-- ==== Sys2Proof/Machine/Pots.lean ====
section
/-! DEFINITION. The Pots: POPEN, SPILL, RESUME and PCLOSE, and what waits for a Pot's producers (04, R122 to R133; 06, R205
to R210). -/

namespace Sys2Proof.Machine

/-! ## Waiting for producers, closes and scale entries -/

/-- Two ranges of scale entries meet. -/
def rangesMeet (a b : Nat × Nat) : Bool := decide (a.1 < b.1 + b.2) && decide (b.1 < a.1 + a.2)

/-- A step that names a scale entry to write, load or store it: QNT, PCLOSE, SCUP or STAT (03, R92). -/
def writesScale (opc : Nat) : Bool := opc = 0x31 || opc = 0x21 || opc = 0x32 || opc = 0x33

/-- Some step of the Basket, issued before uid and not completed, names one of the entries; with `all` the MVMs count too
(03, R92; 06, R213). -/
def State.scalesBusy (s : State) (h uid : Nat) (all : Bool) (rg : Nat × Nat) : Bool :=
  (s.bsk h).inflight.any (fun r => decide (r.uid < uid) && (all || writesScale r.opc) && r.scales.any (rangesMeet rg))

/-- Every producer of Pot n issued before step uid has landed its last promotion (04, R124). -/
def State.potClear (s : State) (h n uid : Nat) : Bool :=
  (s.bsk h).inflight.all (fun r => !(r.opc = 0x12 || r.opc = 0x13) || r.done || decide (uid ≤ r.uid) || !r.pots.contains n)

/-- The scale entries of a close, none where its output is not A4 or A8 (06, R208). -/
def closeScales (d : CloseDesc) (rp : Nat) : List (Nat × Nat) :=
  if d.omode = 0 ∧ d.ofmt ≤ 1 then [(d.hnd, rp / 128)] else []

/-- A waiting Pot operation may start (04, R124; 03, R92). -/
def State.waitReady (s : State) (h n : Nat) (w : PotWait) : Bool :=
  let p := s.pot h n
  s.potClear h n w.uid && p.st != .closing &&
  (match w with
   | .pclose u d => !(closeScales d p.rp).any (s.scalesBusy h u false)
   | _ => true)

/-! ## Elements -/

/-- Element (S, C) at row r and column j. -/
def Pot.elem (p : Pot) (r j : Nat) : W32 × W32 := tget (fun _ => (0, 0)) p.elems (r * p.cp + j)

/-- A finite FP64. -/
def f64fin (a : W64) : Bool := match fdec fp64 a.toNat with | .fin _ _ _ => true | _ => false

/-- The CP128 elements of a buffer. -/
def State.cp128 (s : State) (a n : Nat) : List (W64 × W64) :=
  (List.range n).map (fun i => (BitVec.ofNat 64 (s.rdN (a + 16 * i) 8), BitVec.ofNat 64 (s.rdN (a + 16 * i + 8) 8)))

/-- Add a Pot into its buffer (04, R127), and whether some sum is not finite. -/
def State.spillInto (s : State) (a : Nat) (p : Pot) : State × Bool :=
  let out := (s.cp128 a (p.rp * p.cp)).zipIdx.map (fun e => cp128Spill e.1 (tget (fun _ => (0, 0)) p.elems e.2))
  (s.wr a (out.flatMap (fun e => leBytes 8 e.1.toNat ++ leBytes 8 e.2.toNat)), out.any (fun e => !f64fin e.1))

/-- The pair (S′, C′) a CP64 add carries for a bound Pot (04, R131); where the sum is not finite C′ is free (log entry
30, DESIGN CHOICE). -/
def boundPair (e : W64 × W64) : W32 × W32 :=
  let v := f32of64sum e.1 e.2
  if f32fin v then
    (v, f32of (vadd (vadd (fdec fp64 e.1.toNat) (fdec fp64 e.2.toNat)) (vneg (f32v v))))
  else (v, Config.freeF v v)

/-- POT_OVF of a step, recorded once (04, R120). -/
def State.potOvf (s : State) (h uid : Nat) : State :=
  match (s.bsk h).rec? uid with
  | some r =>
    if r.potOvf then s else
    let s := s.modRec h uid (fun r => { r with potOvf := true })
    let b := s.bsk h
    (s.setBsk h { b with potOvfCnt := sat32 (b.potOvfCnt + 1) }).raiseS 0x0202 0 0x01 h r.sid h r.idx 0
  | none => s

/-- A step of a Pot ends: one Pot fewer is left of it. -/
def State.potDone (s : State) (h uid detail : Nat) : State :=
  s.modRec h uid (fun r => { r with units := r.units - 1, done := decide (r.units ≤ 1), detail := detail })

/-- What a read of some elements of a Pot's SRAM finds: corrected errors are written back, counted and marked; none where
one is uncorrectable (04, R126). -/
def State.potEccIn (s : State) (h n : Nat) (mine : Nat → Bool) : Option State :=
  let p := s.pot h n
  let b := s.bsk h
  let hit := p.ecc.filter (fun e => mine e.1)
  if hit.isEmpty then some s
  else if hit.any (fun e => e.2 = .bad) then none
  else some ((s.setBsk h { b with eccCe := sat16 (b.eccCe + hit.length) }).setPot h n
    { p with ecc := p.ecc.filter (fun e => !mine e.1), eccCe := true })

/-- What a read of the whole Pot finds. -/
def State.potEcc (s : State) (h n : Nat) : Option State := s.potEccIn h n (fun _ => true)

/-- The uncorrectable case of `potEcc`, for stream sid at step idx. -/
def State.potEccAt (s : State) (h n sid idx : Nat) : State :=
  let b := s.bsk h
  (s.setBsk h { b with eccUe := sat16 (b.eccUe + 1) }).raiseX 0x0203 0x01 h sid h idx (shl 2 28 + n)

/-- The uncorrectable case of `potEcc`. -/
def State.potEccX (s : State) (h n : Nat) (r : StepRec) : State := s.potEccAt h n r.sid r.idx

/-! ## POPEN, SPILL and RESUME -/

/-- A Pot as POPEN or RESUME leaves it; its band counts, formed at issue, stand (04, R122, R125, R128). -/
def openedPot (p : Pot) (owner rp cp : Nat) (bound : Option Nat) : Pot :=
  { p with st := .opened, owner := owner, rp := rp, cp := cp, elems := [], bound := bound, ovf := false
           convSat := false, outSat := false, eccCe := false, ecc := [], failed := 0, close := none
           closeUid := 0, closeRec := none, retry := none, retrying := false }

/-- A POPEN starts on its Pot (06, R205). -/
def State.runPopen (s : State) (h n : Nat) (r : StepRec) (rp cp : Nat) : State :=
  (s.setPot h n (openedPot (s.pot h n) r.sid rp cp none)).potDone h r.uid r.detail

/-- Pot n of Basket h is spilled into a buffer of its stream's window and goes FREE: whether some sum is not finite, or none
where its SRAM or the buffer holds an uncorrectable error, which aborts the stream (04, R120, R126, R127; 07, R243). -/
def State.spillPot (s : State) (h n buf sid idx : Nat) : State × Option Bool :=
  match s.potEcc h n with
  | none => (s.potEccAt h n sid idx, none)
  | some s =>
    let p := s.pot h n
    let t := s.str sid
    let rg : Region := { sp := 0, start := buf, pitch := 0, width := 16 * p.rp * p.cp, rows := 1 }
    match s.regionBad t rg with
    | some w => ((s.scrubRegions t [rg]).memX w sid h idx, none)
    | none =>
      let (s, ovf) := (s.scrubRegions t [rg]).spillInto (t.win buf) p
      (s.setPot h n { freedPot p with ovf := p.ovf || ovf }, some ovf)

/-- A SPILL starts on its Pot: added into the buffer, and the Pot FREE (04, R127; 06, R206). -/
def State.runSpill (s : State) (h n : Nat) (r : StepRec) (buf : Nat) : State :=
  let len := (s.pot h n).rp * (s.pot h n).cp
  match s.spillPot h n buf r.sid r.idx with
  | (s, some ovf) => (if ovf then s.potOvf h r.uid else s).potDone h r.uid len
  | (s, none) => s

/-! ## PCLOSE (04, R129 to R133) -/

/-- What a PCLOSE block names (06, Table 06-13). -/
def closeDesc (b : Blk) (t : Stream) (depth : Nat) : CloseDesc where
  out    := fld b 0 8
  outSp  := fld b 8 1
  omode  := fld b 9 1
  ofmt   := fld b 0x0A 1
  flags  := fld b 0x0B 1
  opitch := fld b 0x10 4
  sout   := fld b 0x14 4
  spitch := fld b 0x18 4
  hnd    := fld b 0x1C 2
  oscale := fldF b 0x20
  fop    := fld b 0x24 4
  sta    := fld b 0x28 4
  crec   := fld b 0x2C 4
  zp     := fld b 0x30 4
  zdef   := bit (fld b 0x0D 1) 0
  win    := t.winBase
  depth  := depth

/-- Window offset w of the close. -/
def CloseDesc.at (d : CloseDesc) (w : Nat) : Nat := crockBase + d.win + w

/-- The regions a close reads. -/
def closeIns (d : CloseDesc) (p : Pot) : List Region :=
  let rg (a pitch w n : Nat) : Region := { sp := 0, start := a, pitch := pitch, width := w, rows := n }
  let e := if bit d.flags 7 then 4 else 2
  (if d.flags / 8 % 4 = 0 then [] else
    [rg d.fop 0 ((if d.flags / 32 % 4 = 0 then p.rp * p.cp else if d.flags / 32 % 4 = 1 then p.rp else p.cp) * e) 1]) ++
  (if bit d.flags 2 then [rg d.sta 16 16 p.cp] else []) ++
  (if d.omode = 0 ∧ d.ofmt ≤ 1 ∧ ¬ d.zdef then [rg d.zp 0 (rowBytes (zpBits (if d.ofmt = 1 then 4 else 3)) p.rp) 1] else []) ++
  (match p.bound with | some a => [rg a 0 (16 * p.rp * p.cp) 1] | none => [])

/-- The fuse operand of element (r, j) (06, R207). -/
def State.fuseOf (s : State) (d : CloseDesc) (rp r j : Nat) : W32 :=
  let k := if d.flags / 32 % 4 = 0 then j * rp + r else if d.flags / 32 % 4 = 1 then r else j
  if bit d.flags 7 then s.elem 2 (d.at (d.fop + k * 4)) else s.elem 0 (d.at (d.fop + k * 2))

/-- Element (r, j) of a close: v′ and the pair a CP64 add carries (04, R129, R131). -/
def State.closeElem (s : State) (d : CloseDesc) (p : Pot) (hl : List (W64 × W64)) (r j : Nat) : W32 × W32 × W32 :=
  let pr := match p.bound with
    | some _ => boundPair (hl.getD (r * p.cp + j) (0, 0))
    | none => p.elem r j
  let v := match p.bound with
    | some _ => pr.1
    | none => cp64Val pr
  let fuse := d.flags / 8 % 4
  if fuse = 0 then (v, pr)
  else
    let f := s.fuseOf d p.rp r j
    let v := if fuse = 1 then f32add v f else f32mul v f
    (v, v, 0)

/-- MAX and SUM of a column, NaN left out (04, R130). -/
def colStats (vs : List W32) : W32 × (W32 × W32) :=
  let vs := vs.filter (fun v => !f32nan v)
  (vs.foldl f32max 0xFF800000#32, vs.foldl cp64Promote (0, 0))

/-- Write or merge the statistics record of a column (04, R130). -/
def State.putStats (s : State) (a : Nat) (merge : Bool) (vs : List W32) : State :=
  let (mx, sm) := colStats vs
  let (mx, sm) := if merge then
      let m0 := BitVec.ofNat 32 (s.rdN a 4)
      (if vs.all f32nan then m0 else f32max m0 mx,
        cp64Atomic (BitVec.ofNat 32 (s.rdN (a + 8) 4), BitVec.ofNat 32 (s.rdN (a + 12) 4)) sm)
    else (mx, sm)
  s.wr a (leBytes 4 mx.toNat ++ leBytes 4 0 ++ leBytes 4 sm.1.toNat ++ leBytes 4 sm.2.toNat)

** Your task **
For this exercise, repeat exactly the lines of the data above from the one with "(List.range n).map (fun" down to the one with "def State.spillInto (s", both end lines included.

** Response for this exercise **
  (List.range n).map (fun i => (BitVec.ofNat 64 (s.rdN (a + 16 * i) 8), BitVec.ofNat 64 (s.rdN (a + 16 * i + 8) 8)))

/-- Add a Pot into its buffer (04, R127), and whether some sum is not finite. -/
def State.spillInto (s : State) (a : Nat) (p : Pot) : State × Bool :=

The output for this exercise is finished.